Hunaker picked an exotic blouse in black satin with a pattern of leaves in green that matched her hair, gray cord trousers and gray ankle boots.
J.B. changed only his pants, which had been torn in a fight in the Darks. He searched the echoing hangar of the clothes store until he found a pair as nearly identical as possible.
Krysty found a new pair of coveralls, in her usual khaki. One problem they had was that clothes in unsealed or inadequately sealed boxes tended to fray and fall apart within hours of being worn. A pair of black leather trousers that Hennings had donned began to disintegrate almost instantly, resembling midnight lace within minutes after the air attacked them.
Krysty's one indulgence was in footwear. Lori went with her, tottering on her absurd high-heeled, thigh-length boots, the silver spurs jingling behind her.
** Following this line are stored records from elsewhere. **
/-- What a hypervisor-stage walk finds: the leaf's physical address, the leaf and its page size, a reason of R400, or a conflict
within a 64 KiB group (R394). -/
inductive HypWalk where
  | ok (leafAt entry size : Nat)
  | fail (reason : Nat)
  | conflict
  deriving DecidableEq, Repr

/-- The hypervisor-stage walk of an IPA from a table at level `lvl` (R390, R394). -/
def hypWalk (s : State) (v : Walker) (ipa : Nat) : Nat → Nat → Nat → HypWalk
  | 0, _, _ => .fail 5
  | fuel + 1, table, lvl =>
    if !dataPa table then .fail 2
    else
      let at_ := table + 8 * (ipa / levelSize lvl % 512)
      let e := s.pte v true lvl ipa at_
      if !e.testBit 0 then .fail 0
      else if malformed true lvl e then .fail 5
      else if e.testBit 10 then
        match groupLeaf s true at_ e ipa with
        | some (e, size) => .ok at_ e size
        | none => .conflict
      else if e.testBit 1 then .ok at_ e (levelSize lvl)
      else hypWalk s v ipa fuel (pteAddr e) (lvl + 1)

/-- The hypervisor stage of a partition, from its level-1 table (R390). -/
def State.hyp (s : State) (v : Walker) (p : Part) (ipa : Nat) : HypWalk := hypWalk s v (ipa % 2 ^ 44) 4 p.hroot 1

/-- The output address of a leaf of either stage for an address: an entry of a 64 KiB group names its own 4 KiB page (R394). -/
def leafOut (e size addr : Nat) : Nat :=
  if e.testBit 10 then pteAddr e + addr % 4096 else pteAddr e / size * size + addr % size

/-- Where a table or ring behind an IPA lies, and the hypervisor leaf that maps it. -/
inductive TablePa where
  | ok (pa leaf : Nat)
  | fail (reason : Nat)
  | conflict
  deriving DecidableEq, Repr

/-- Sets D in a leaf, as one indivisible update of the entry's single copy (R393). -/
def State.setD (s : State) (at_ : Nat) : State :=
  let e := s.hbmWord at_
  if e.testBit 6 then s else s.writeCopy (.direct at_) (e + 64) 8

/-- The physical address of a table or ring behind an IPA; reason 2 where that holds no data (R390, R400). -/
def State.tablePa (s : State) (v : Walker) (p : Part) (ipa : Nat) : TablePa :=
  match s.hyp v p ipa with
  | .fail r => .fail r
  | .conflict => .conflict
  | .ok at_ e size => if dataPa (leafOut e size ipa) then .ok (leafOut e size ipa) at_ else .fail 2

/-- Is the partition's fault log full (R427)? -/
def Part.logFull (p : Part) : Bool := (p.flTail + 32) % (ringOf p.flogr).2 == p.flHead

/-- Appends a 32-byte entry to a partition's fault log, or counts it as lost (R392, R427). -/
def State.faultLog (s : State) (part : Nat) (ws : List Word) : State :=
  match s.part? part with
  | none => s
  | some p =>
    let (base, size) := ringOf p.flogr
    match s.tablePa none p (base + p.flTail) with
    | .ok pa leaf =>
      if p.logFull then s.modPart part (fun p => { p with flLost := p.flLost + 1 })
      else
        let s := (s.setD leaf).engineWrite { part } (.direct pa) (packNat 64 (ws.map BitVec.toNat)) 32
        s.modPart part (fun p => { p with flTail := (p.flTail + 32) % size })
    | .fail _ | .conflict => s.modPart part (fun p => { p with flLost := p.flLost + 1 })

/-- Word 0 of a fault-log entry (R428). -/
def logWord0 (src cause core die event : Nat) : Word :=
  word (src + cause <<< 8 + (core % 2 ^ 16) <<< 16 + die <<< 35 + event <<< 40)

/-- Posts a machine check to the management controller (R36, R247). -/
def State.machineCheck (s : State) (who code : Nat) : State := { s with checks := s.checks ++ [(who, code)] }

/-- A line of the management log (R218, R430, R437). -/
def State.mgmt (s : State) (code : Nat) (a b : Word) : State := { s with mgmtLog := s.mgmtLog ++ [(code, a, b)] }

/-! ### Supervisor events, traps and returns (R244 to R250) -/

/-- Writes an asynchronous report to the fault log as an entry of source 0x02, with bit 63 of word 3 set for an overflow alone (R254, R428). -/
def State.logReport (s : State) (core part : Nat) (e : SupEvent) (more : Bool) : State :=
  s.faultLog part [logWord0 0x02 0 core (dieOf core) (field e.val 55 48), e.pc, e.val,
    setField e.detail 63 63 (boolNat more)]

/-- An event joins a supervisor context's queue (R244): a wake cause is held at most once, except reports (R254), and a
context that waits in `WFE` goes on; any other wait of it goes on too, as R416 and R417 say. -/
def State.queueEvent (s : State) (c : Nat) (e : SupEvent) : State :=
  let k := s.core c
  if 0x40 ≤ e.cause && e.cause ≠ 0x42 && k.events.any (fun x => x.cause == e.cause) then s
  else
    let s := s.setCore c { k with events := k.events ++ [e] }
    if k.supMode = .running then s.modThread (.sup c) (fun t => if t.wait = .idle then { t with wait := .none } else t) else s

/-- An asynchronous report for the issuing core's supervisor (R254). -/
def State.report (s : State) (c part : Nat) (pc val detail : Word) : State :=
  let k := s.core c
  let e : SupEvent := { cause := 0x42, pc, val, detail }
  if k.supMode ≠ .running then s.logReport c part e false
  else if 64 ≤ (k.events.filter (fun x => x.cause == 0x42)).length then s.logReport c part e true
  else s.queueEvent c e
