/-! ### Device windows -/

/-- Read-to-act state of a page: its token and who armed it (R414). -/
def State.rtaPage (s : State) (page : Nat) : Nat × Option (CtxId × Nat) :=
  match s.rta.find? (fun x => x.1 == page) with
  | some (_, tok, arm) => (tok, arm)
  | none => (1, none)

/-- Sets the read-to-act state of a page. -/
def State.setRta (s : State) (page tok : Nat) (arm : Option (CtxId × Nat)) : State :=
  { s with rta := insertRta s.rta }
where insertRta (l : List (Nat × Nat × Option (CtxId × Nat))) : List (Nat × Nat × Option (CtxId × Nat)) :=
  match l with
  | [] => [(page, tok, arm)]
  | x :: rest => if x.1 = page then (page, tok, arm) :: rest else x :: insertRta rest

/-- A token after an arming: one that differs, from 1 to 0xFFFF (R414). -/
def freshToken (tick tok : Nat) : Nat :=
  let n := Config.nextToken tick % 65535 + 1
  if n = tok then n % 65535 + 1 else n

/-- The issuing context as an agent of device registers. -/
def State.devAgent (s : State) : DevAgent := ⟨s.cur, s.here, s.cpu.core, s.cpu.part⟩

/-- A read of a read-to-act page by a context (R414). -/
def State.rtaRead (s : State) (c : CtxId) (page off : Nat) : State × Word :=
  let (tok, arm) := s.rtaPage page
  if off / 8 = 0x1FE then (s, word tok)
  else if off / 8 = 0x1FF then (s, 0#64)
  else match arm with
    | some (who, until_) =>
      if who = c && s.now ≤ until_ then (s.setRta page tok none, Config.deviceRead s.tick (page + off))
      else (s, badDenied)
    | none => (s, badDenied)
where badDenied : Word := refusal 4

/-- A write to the token word of a read-to-act page (R414): arms it for 10 µs, or is discarded and logged. -/
def State.rtaArm (s : State) (a : DevAgent) (page : Nat) (va v : Word) : State :=
  let (tok, arm) := s.rtaPage page
  if v.toNat = tok then s.setRta page (freshToken s.tick tok) (some (a.who, s.now + 10000))
  else (s.setRta page (freshToken s.tick tok) arm).faultLog a.part [logWord0 0x03 0 a.core a.die 0x08, va, v, 0#64]

/-- A read of a partition's control region (R427): every access is of 8 bytes; another is discarded and logged. -/
def Part.controlRead (p : Part) (off : Nat) : Word :=
  if off < 0x1000 then
    word (packNat 8 ((List.range 8).map (fun i => (lookup (off + i) p.hmap).getD (p.dies.headD 0))))
  else if off < 0x10C0 then word ((lookup ((off - 0x1000) / 8) p.pinq).getD p.pquota)
  else if off = 0x1100 then word p.flTail
  else if off = 0x1108 then word p.flHead
  else if off = 0x1110 then word p.flLost
  else if off = 0x1200 then word p.wbTail
  else if off = 0x1208 then word p.wbHead
  else 0#64

/-- A discarded access of a control region is logged (R427, R428 event 0x09). -/
def State.logControl (s : State) (a : DevAgent) (part off : Nat) (v : Word) : State :=
  s.faultLog part [logWord0 0x03 0 a.core a.die 0x09, word off, v, 0#64]

/-- A device read of `size` bytes by an agent (R414, R427, R432). -/
def State.deviceGet (s : State) (a : DevAgent) (pa size : Nat) (c : Comp) : State × Nat :=
  if c.ar then
    let (s, v) := s.rtaRead a.who (pa / 4096 * 4096) (pa % 4096)
    (s, (v.toNat >>> (8 * (pa % 8))) % 2 ^ (8 * size))
  else if 0x0C0000000000 ≤ pa then
    let n := (pa - 0x0C0000000000) / 16384
    let off := pa % 16384
    match s.part? n with
    | none => (s, 0)
    | some p => if size = 8 then (s, (p.controlRead off).toNat) else (s.logControl a n off 0#64, 0)
  else (s, (Config.deviceRead s.tick pa).toNat % 2 ^ (8 * size))

/-- A device read of `size` bytes by the issuing context. -/
def State.deviceRead (s : State) (pa size : Nat) (c : Comp) : State × Nat := s.deviceGet s.devAgent pa size c

/-- Is an event a store to a partition's control region (R427)? -/
def Event.isControl : Event → Bool
  | .hmapStore .. | .pinqStore .. | .controlRegionWrite .. => true
  | _ => false

/-- A store to a control region is the next module event; further ones of the same instruction follow it in order. -/
def State.controlStore (s : State) (e : Event) : State :=
  let first := s.inputs.takeWhile Event.isControl
  { s with inputs := first ++ e :: s.inputs.drop first.length, turn := some (.event (first.headD e)) }

/-- A device write of `size` bytes by an agent, through a composite whose D it sets (R393, R414, R427, R432). A control region's writes are
performed as module events of their own rows, which come next. -/
def State.devicePut (s : State) (a : DevAgent) (pa size : Nat) (va : Word) (c : Comp) (v : Nat) : State :=
  let s := s.setDirty c
  if c.ar then
    if pa % 4096 / 8 = 0x1FF && size = 8 then s.rtaArm a (pa / 4096 * 4096) va (word v) else s
  else if 0x0C0000000000 ≤ pa then
    let p := (pa - 0x0C0000000000) / 16384
    let off := pa % 16384
    s.controlStore (
      if off < 0x1000 then .hmapStore a p off size (word v)
      else if off < 0x10C0 then .pinqStore a p off size (word v)
      else .controlRegionWrite a p off size (word v))
  else s

/-- A device write by the issuing context. -/
def State.deviceWrite (s : State) (pa size : Nat) (va : Word) (c : Comp) (v : Nat) : State :=
  s.devicePut s.devAgent pa size va c v

/-! ### Handling what is no word -/

/-- A context becomes a fault waiter (R399): the failure is posted or merged at its die (R400, R401), or waits for a free
entry (R402). Source bit 0 is a strand access. -/
def State.faultWait (s : State) (va : Word) (k : Kind) (f : WalkFail) : State :=
  let d := s.here
  let (s, tok) := s.postFault d s.cpu.part s.cpu.asid va.toNat k 0 1 f
  s.modCpu (fun t => { t with wait := .fault d tok va k f })

/-- A translation conflict (R398): the trap, the log entry and the machine check. -/
def State.conflictTrap (s : State) (va : Word) : State :=
  (s.logConflict s.here s.cpu.core s.cpu.part s.cpu.asid va.toNat 0).trap 0x16 va

/-! ### Values -/

/-- The issuing context's own posted writes to the bytes of located elements are performed first (R219, R230). -/
def State.ownFirst (s : State) (size : Nat) (fs : List Found) : State :=
  s.drain (fun p => p.ctx == s.cur && (fs.filterMap Found.loc?).any (fun l => p.at_.overlaps p.size l size))

/-- The values of located elements of `size` bytes, or the first poisoned address (R212). -/
def State.readFound (s : State) (size : Nat) : List Found → State × List Nat
  | [] => (s, [])
  | .at_ l _ _ :: rest =>
    let v := s.readAt s.here l size
    let (s, vs) := s.readFound size rest
    (s, v :: vs)
  | .device pa _ c _ :: rest =>
    let (s, v) := s.deviceRead pa size c
    let (s, vs) := s.readFound size rest
    (s, v :: vs)
  | _ :: rest => s.readFound size rest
She took Krysty by the arm and led her to a section labeled Fashion & Working Boots—Top Names.
There they found row upon row of large white cardboard boxes arranged by size and by maker: Tex Robin, Dave Little, Henry Leopold, Larry Mahan and, the one she liked best, J. E. Turnipseede.
Miming her enthusiasm, Lori pulled down box after box, ripping out the contents of each to reveal a cascade of dazzling colors, and patterns and leathers. Lori rummaged through the piles, looking for one she thought Krysty might like. Her first choice had a heel nearly as high as her own boots, and Krysty waved them away, smiling and trying to make the mute girl understand that she would fall over in them.